Data entries:
__________________________________________________

-- ==== Sys2Proof/Machine/Power.lean ====
section
/-!
DEFINITION. Machine/Power.lean: operating points, caps, forecasts, admission, phases, converters,
telemetry, impedance and the power group (13_power.md; 10_bells_collectives.md, R306 and R307).
-/

namespace Sys2Proof.Machine

/-- The preferred operating point of a core: the latest PHASE_HINT or LAUNCH field, else the role
default (R363). -/
def State.preferOp (s : State) (n : SiteNo) : BitVec 3 := ((s.site n).hint).getD (roleOp s.role)

/-- CRITICAL within the last 100 ms forbids a raise (Table 13.3). -/
def State.noRaise (s : State) (n : SiteNo) : Bool :=
  match (s.region ⟨n.val, by omega⟩).critical with
  | some t => !windowOver t 100000000 s.tb
  | none => false

/-- Every bound site of the half of field f is at OP3 or below (R364). -/
def State.halfSlow (s : State) (f : FieldNo) : Bool :=
  (List.finRange 40).all fun n =>
    !(s.site n).bound.isSome || decide ((s.site n).op ≤ 3) ||
    !decide (isWest (fieldOfSite n) = isWest f)

/-- A base rail of the half of field f is held at LOW (R364). -/
def State.halfHeld (s : State) (f : FieldNo) : Bool :=
  (List.finRange 8).any fun g => decide (isWest g = isWest f) && s.railLow g

/-- The half of field f moves between FULL and LOW as its sites or its rails require (R364). -/
def State.halfSpeed (s : State) (f : FieldNo) : State :=
  let r : RegionNo := ⟨40 + f.val % 4 / 2 * 2, by omega⟩
  let g := s.region r
  let slow := s.halfSlow f
  let s := s.modRegion r fun g =>
    { g with lowSince := if slow then (match g.lowSince with | some t => some t | none => some s.tb)
                         else none }
  let low := s.halfHeld f ||
    (match g.lowSince with | some t => slow && windowOver t 10000000 s.tb | none => false)
  s.startChange r (if low then 900 else 1000) s.tb

/-- The thermal row of Table 13.3: held at OP0 until 10 ms below 100 °C, the first of which ends at the
evaluation that first finds the site below it. -/
def Domain.cooling (d : Domain) (hot105 below100 : Bool) (now : Word64) : Domain :=
  if hot105 then { d with hot := true, cool := 0 }
  else if d.hot = false then d
  else if below100 = false then { d with cool := 0 }
  else if d.cool = 0 then { d with cool := now }
  else if windowOver d.cool 9000000 now then { d with hot := false, cool := 0 }
  else d

/-- OP_WINDOW_EVALUATE (R363, R364, Table 13.3). It moves no site still slaved to its field (R370). DESIGN CHOICE, log entry 100. -/
def execOpWindowEvaluate (site : SiteNo) (hot105 below100 : Bool) (meanCap : BitVec 5) (s : State) :
    Host.Outcome State Fault Refusal :=
  let d := domOfSite site
  let r : RegionNo := ⟨site.val, by omega⟩
  let f := fieldOfSite site
  if (s.dom d).st ≠ .on ∨ (s.region r).st = 3 then .next s
  else
    let s := s.modDom d fun v => v.cooling hot105 below100 s.tb
    let v := s.dom d
    let op := (s.site site).op
    if v.hot then .next ((if op = 0 then s else s.setOp site 0).halfSpeed f)
    else if (s.region r).margin = 1 then
      if v.trim.toNat < 30 ∧ v.mv.toNat + v.trim.toNat < 900 then
        .next ((s.modDom d fun v => { v with trim := v.trim + 10 }).halfSpeed f)
      else .next ((if op = 0 then s.modDom d fun v => { v with trim := 0 }
                   else s.setOp site (op - 1)).halfSpeed f)
    else if meanCap < 12 then .next ((if op = 0 then s else s.setOp site (op - 1)).halfSpeed f)
    else if meanCap = 16 ∧ op < s.preferOp site ∧ s.noRaise site = false then
      .next ((s.setOp site (op + 1)).halfSpeed f)
    else if s.preferOp site < op then .next ((s.setOp site (op - 1)).halfSpeed f)
    else .next (s.halfSpeed f)

/-! ### Caps -/

/-- A cap one level lower, not below 1. -/
def capDown (q : BitVec 5) : BitVec 5 := if q ≤ 1 then 1 else q - 1

/-- A cap one level higher, not above 16. -/
def capUp (q : BitVec 5) : BitVec 5 := if 16 ≤ q then 16 else q + 1

/-- One step of a cap that falls on an excess and rises after ten good windows in a row (Table 13.4). -/
def capStep (q : BitVec 5) (good : Nat) (excess fine : Bool) : BitVec 5 × Nat :=
  if excess then (capDown q, 0)
  else if fine = false then (q, 0)
  else if 10 ≤ good + 1 then (capUp q, 0)
  else (q, good + 1)

/-- q_th at a temperature (Table 13.4): 16 − floor(1.5 × (T − 95)) from 95 °C, at least 1. -/
def thermalCap (t : Nat) : BitVec 5 :=
  if t < 95 then 16 else BitVec.ofNat 5 (max 1 (16 - 3 * (t - 95) / 2))

/-- The IBC cap of a field after a window, and the windows in a row that leave room for a ramp (R365, R371). -/
def State.ibcStep (s : State) (f : Nat) (w : Nat) : State :=
  let q := tget (fun _ => 16) s.pwr.qIbc f
  let g := tget (fun _ => 0) s.pwr.ibcGood f
  let n := capStep q g (decide (1500 < w)) (decide (w ≤ 1350))
  { s with pwr := { s.pwr with
      qIbc := tset (fun _ => 16) s.pwr.qIbc f n.1,
      ibcGood := tset (fun _ => 0) s.pwr.ibcGood f n.2,
      ibcLow := tset (fun _ => 0) s.pwr.ibcLow f (if w ≤ 1380 then tget (fun _ => 0) s.pwr.ibcLow f + 1 else 0) } }

/-- A domain's temperature sample: q_th, and a THERMAL_CAP record when it first falls below 16
(R365, R385). -/
def State.tempStep (s : State) (d : DomainNo) (t : Nat) : State :=
  let v := s.dom d
  let q := if d.val < 40 then thermalCap t else 16
  let s' := s.setDom d { v with temp := satNat 8 t, qTh := q }
  if v.qTh = 16 ∧ q ≠ 16 then
    s'.fold 0x0508 d.val (BitVec.ofNat 32 d.val ||| BitVec.ofNat 32 (t % 128 * 64) ||| fieldAt q 13) 0
  else s'

/-- CAP_WINDOW_END (R365, R366): a 10 µs window of module input, IBC output and temperatures. A window
whose input equals the budget does not lower q_pwr, and a TAKE counts from the next window. -/
def execCapWindowEnd (inputW : BitVec 16) (ibcW : Tab Nat) (temps : Tab Nat) (s : State) :
    Host.Outcome State Fault Refusal :=
  let b := s.windowB
  let n := capStep s.pwr.qPwr s.pwr.pwrGood (decide (b < inputW.toNat))
    (decide (100 * inputW.toNat ≤ 95 * b))
  let s := { s with pwr := { s.pwr with qPwr := n.1, pwrGood := n.2, taken := 0 } }
  let s := (List.range 8).foldl (fun s f => s.ibcStep f (tget (fun _ => 0) ibcW f)) s
  .next ((List.finRange 48).foldl
    (fun s d => if temps.any fun p => p.1 == d.val then s.tempStep d (tget (fun _ => 0) temps d.val) else s) s)

/-! ### Forecasts (R367, R368) -/

/-- FORECAST_ACTIVATE (R367): the regulator acts from 1 µs before the forecast's start. -/
def execForecastActivate (site : SiteNo) (idx : Fin 4) (t : Word64) (s : State) :
    Host.Outcome State Fault Refusal :=
  let s := s.at t
  let c := s.site site
  match c.forecasts[idx.val]? with
  | some f =>
    if s.tb.toNat + 1000 < f.start.toNat then .next s
    else .next (s.setSite site { c with forecasts := c.forecasts.set idx.val { f with active := true } })
  | none => .next s

/-- FORECAST_END (R367): phases and set-point raise return to normal. -/
def execForecastEnd (site : SiteNo) (idx : Fin 4) (t : Word64) (s : State) :
    Host.Outcome State Fault Refusal :=
  let s := s.at t
  let c := s.site site
  match c.forecasts[idx.val]? with
  | some f =>
    if s.tb < f.stop then .next s
    else .next (s.setSite site { c with forecasts := c.forecasts.eraseIdx idx.val })
  | none => .next s

/-- The raise of the set point in mV: 15 mV × LEVEL / 16 of the largest LEVEL acted on (R367). -/
def Site.forecastMv (c : Site) : Nat :=
  15 * ((c.forecasts.filter fun f => f.active).foldl (fun m f => max m f.level.toNat) 0) / 16

/-- The feed length in cycles of the MATRIX that heads an engine's array queue, at the cap and the cycle of
now (R60, R79). DEDUCED, log entry 83. -/
def Engine.headFeed (e : Engine) (cycle : Nat) : Option Nat :=
  match e.arrayQ with
  | [] => none
  | o :: _ =>
    match o.kind with
    | .matrix f => some (feedLen e.cap.toNat cycle (feedSlots f.pair f.sparse o.m))
    | _ => none

/-- Cycles of a clock in whole ns, rounded up. DEDUCED, log entry 83. -/
def cyclesNs (cycles mhz : Nat) : Nat := (cycles * 1000 + mhz - 1) / mhz

/-- The array of an engine has been empty for 1 µs of the core's clock, and the MATRIX at the head of its queue waits
at most for a FEED or a LATCH (R368). DEDUCED, log entry 83. -/
def State.hwForecastDue (s : State) (n : SiteNo) (e : EngNo) : Bool :=
  let c := s.site n
  let g := c.eng e
  decide ((s.region ⟨n.val, by omega⟩).mhz.toNat ≤ (c.cycle - g.idleFrom).toNat) &&
  match g.arrayQ with
  | op :: _ => (match op.kind with | .matrix f => c.waitsOnTiles e op f | _ => false)
  | [] => false

/-- HW_FORECAST (R368): a LEVEL 16 forecast for one engine about to issue, 500 ns ahead, for the
instruction's feed length; a fifth forecast of the core replaces the earliest (R155). DEDUCED, log entry 83. -/
def execHwForecast (site : SiteNo) (eng : EngNo) (t : Word64) (s : State) :
    Host.Outcome State Fault Refusal :=
  let s := s.at t
  let c := s.site site
  let e := c.eng eng
  match e.headFeed c.cycle.toNat with
  | some l =>
    if s.hwForecastDue site eng = false then .next s
    else
      let start := s.tb + 500
      let f : Forecast := { engMask := setBit 0 eng.val true, level := 16, start := start,
                            stop := start + BitVec.ofNat 64 (cyclesNs l (opMhz c.op).toNat), active := true }
      .next (s.setSite site { c with forecasts := addForecast c.forecasts f })
  | none => .next s

/-! ### Admission (R370 to R372) -/

/-- Domains of one IBC in some state. -/
def State.onIbc (s : State) (d : DomainNo) (p : DomainNo → Domain → Bool) : Bool :=
  (List.finRange 48).any fun e =>
    decide (e.val < 40) && decide (fieldOfDom e = fieldOfDom d) && p e (s.dom e)

/-- A domain's turn: no domain of its IBC is in RAMP and none with a lower number waits (R372). -/
def State.admitTurn (s : State) (d : DomainNo) : Bool :=
  !s.onIbc d (fun _ v => decide (v.st = .ramp)) &&
  !s.onIbc d (fun e v => decide (v.st = .wait) && decide (e.val < d.val))

/-- A forecast of another domain of the IBC starts within the next 40 µs (R371). DEDUCED, log entry 99. -/
def State.forecastSoon (s : State) (d : DomainNo) : Bool :=
  (sitesOfField (fieldOfDom d)).any fun n => decide (domOfSite n ≠ d) &&
    (s.site n).forecasts.any fun f => decide (s.tb ≤ f.start) && decide (f.start.toNat < s.tb.toNat + 40000)

/-- The output of a domain's IBC was at most 1,380 W in each of the last ten windows (R371). DEDUCED, log entry 99. -/
def State.ibcRoom (s : State) (d : DomainNo) : Bool :=
  decide (10 ≤ tget (fun _ => 0) s.pwr.ibcLow (fieldOfDom d).val)

/-- ADMISSION_CHECK (R371): a check at the end of a 10 µs window, inside the half-open wait of 2 ms, on what the
steward reads and on the windows and forecasts of this state. DEDUCED, log entry 99. -/
def execAdmissionCheck (d : DomainNo) (ibcOk forecastNear : Bool) (t : Word64) (s : State) :
    Host.Outcome State Fault Refusal :=
  let s := s.at t
  let v := s.dom d
  if v.st = .wait ∧ s.admitTurn d = true ∧ ibcOk = true ∧ forecastNear = false ∧
     s.ibcRoom d = true ∧ s.forecastSoon d = false ∧
     inWindow v.since 2000000 s.tb = true then
    .next (s.setDom d { v with st := .ramp })
  else .next s

/-- ADMISSION_TIMEOUT (R371): after 2 ms the neighbours are capped and the domain ramps. -/
def execAdmissionTimeout (d : DomainNo) (t : Word64) (s : State) :
    Host.Outcome State Fault Refusal :=
  let s := s.at t
  let v := s.dom d
  if v.st = .wait ∧ s.admitTurn d = true ∧ windowOver v.since 2000000 s.tb = true then
    let s := s.setDom d { v with st := .ramp }
    let s := s.fault 0x0507 (siteOfDom d)
      (BitVec.ofNat 32 d.val ||| BitVec.ofNat 32 ((fieldOfDom d).val * 64)) 0
    .next (s.setAdm d 14)
  else .next s

/-- RAMP_END (R370, R348, R415): the domain is ON at OP5's voltage, its core slaved to its field, reset,
bound to the logical core it was chosen for once no request to a page to be exchanged is in flight (R233), and waiting, or switched off when that is latched (R420); a neighbour's wait starts now (R372). DEDUCED, log entry 9. -/
def execRampEnd (d : DomainNo) (s : State) : Host.Outcome State Fault Refusal :=
  let v := s.dom d
  if v.st ≠ .ramp ∨ ((siteOfDom d).all s.exchangeReady) = false then .next s
  else
    let s := s.setDom d { v with st := .on, mv := 750, trim := 0 }
    let s := s.rampOver d
    match siteOfDom d with
    | some n =>
      let f := fieldOfSite n
      let s := s.modRegion ⟨n.val, by omega⟩ fun r =>
        { r with st := if s.fieldStopped f then 2 else 3, inHalf := if s.fieldStopped f then 3 else 0,
                 mhz := (s.region ⟨40 + f.val, by omega⟩).mhz }
      let s := s.coreReset n false false
      let off := decide ((s.site n).pwrPending = some .off)
      let s := s.modSite n fun c => { c with pwr := .run, pwrPending := none, shut := false, op := 5 }
      .next (if off then s.powerOff n else s.bindChosen n)
    | none => .next s

/-! ### Phases, over-current, converters (R373 to R378) -/

/-- A base rail is switched off: recorded bad, and its field goes dark (R375, R376). -/
def State.railOff (s : State) (f : FieldNo) (cause : BitVec 16) : State :=
  ((s.modDom (domOfField f) fun v => { v with st := .failed }).mapOut 4 f.val cause).fieldDark f

/-- What the failed phases of a base rail cause: LOW with 4, switched off with 5 (R375). -/
def State.railPhases (s : State) (f : FieldNo) : State :=
  let n := (s.dom (domOfField f)).failedPhases
  if 5 ≤ n then s.railOff f 0x0503
  else if n = 4 then
    (s.fault 0x0503 none (BitVec.ofNat 32 f.val ||| BitVec.ofNat 32 (n * 8) ||| bitAt true 7) 0).halfSpeed f
  else s.fault 0x0503 none (BitVec.ofNat 32 f.val ||| BitVec.ofNat 32 (n * 8)) 0

/-- PHASE_FAIL (R373 to R375). Phases 8 to 11 of a base rail do not exist. -/
def execPhaseFail (d : DomainNo) (phase : Fin 12) (_cause : PhaseCause) (s : State) :
    Host.Outcome State Fault Refusal :=
  let v := s.dom d
  if v.phases.getLsbD phase.val ∨ (40 ≤ d.val ∧ 8 ≤ phase.val) then .next s
  else
    let s := s.setDom d { v with phases := setBit v.phases phase.val true }
    let n := (s.dom d).failedPhases
    let s := s.fault 0x0501 (siteOfDom d)
      (BitVec.ofNat 32 d.val ||| BitVec.ofNat 32 (phase.val * 64) ||| BitVec.ofNat 32 (n * 1024)) 0
    let s := s.mapOut 2 (d.val * 12 + phase.val) 0x0501
    match siteOfDom d with
    | some k => .next (if 5 ≤ n then (s.failDomain k 0).mapOut 0 k.val 0x0502 else s)
    | none => .next (s.railPhases (fieldOfDom d))

/-- CORE_OVER_CURRENT (R376): not retried; the site is recorded bad. DEDUCED, log entry 64. -/
def execCoreOverCurrent (site : SiteNo) (s : State) : Host.Outcome State Fault Refusal :=
  match (s.dom (domOfSite site)).st with
  | .on => .next (((s.failDomain site 1).modSite site fun c =>
      { c with bad := true, spare := false }).mapOut 0 site.val 0x0502)
  | .ramp => .next (((s.failDomain site 1).modSite site fun c =>
      { c with bad := true, spare := false }).mapOut 0 site.val 0x0502)
  | _ => .next s

/-- BASE_RAIL_TRIP (R376): the rail is switched off and its field goes dark. -/
def execBaseRailTrip (field : FieldNo) (s : State) : Host.Outcome State Fault Refusal :=
  .next (s.railOff field 0x0105)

__________________________________________________

EXERCISE PROMPT:
Using the entries above, give back exactly the line containing "up. DEDUCED, log entry 83. -/", the line containing "let c := s.site n", and every line between them, and nothing else.

EXERCISE RESPONSE:
/-- Cycles of a clock in whole ns, rounded up. DEDUCED, log entry 83. -/
def cyclesNs (cycles mhz : Nat) : Nat := (cycles * 1000 + mhz - 1) / mhz

/-- The array of an engine has been empty for 1 µs of the core's clock, and the MATRIX at the head of its queue waits
at most for a FEED or a LATCH (R368). DEDUCED, log entry 83. -/
def State.hwForecastDue (s : State) (n : SiteNo) (e : EngNo) : Bool :=
  let c := s.site n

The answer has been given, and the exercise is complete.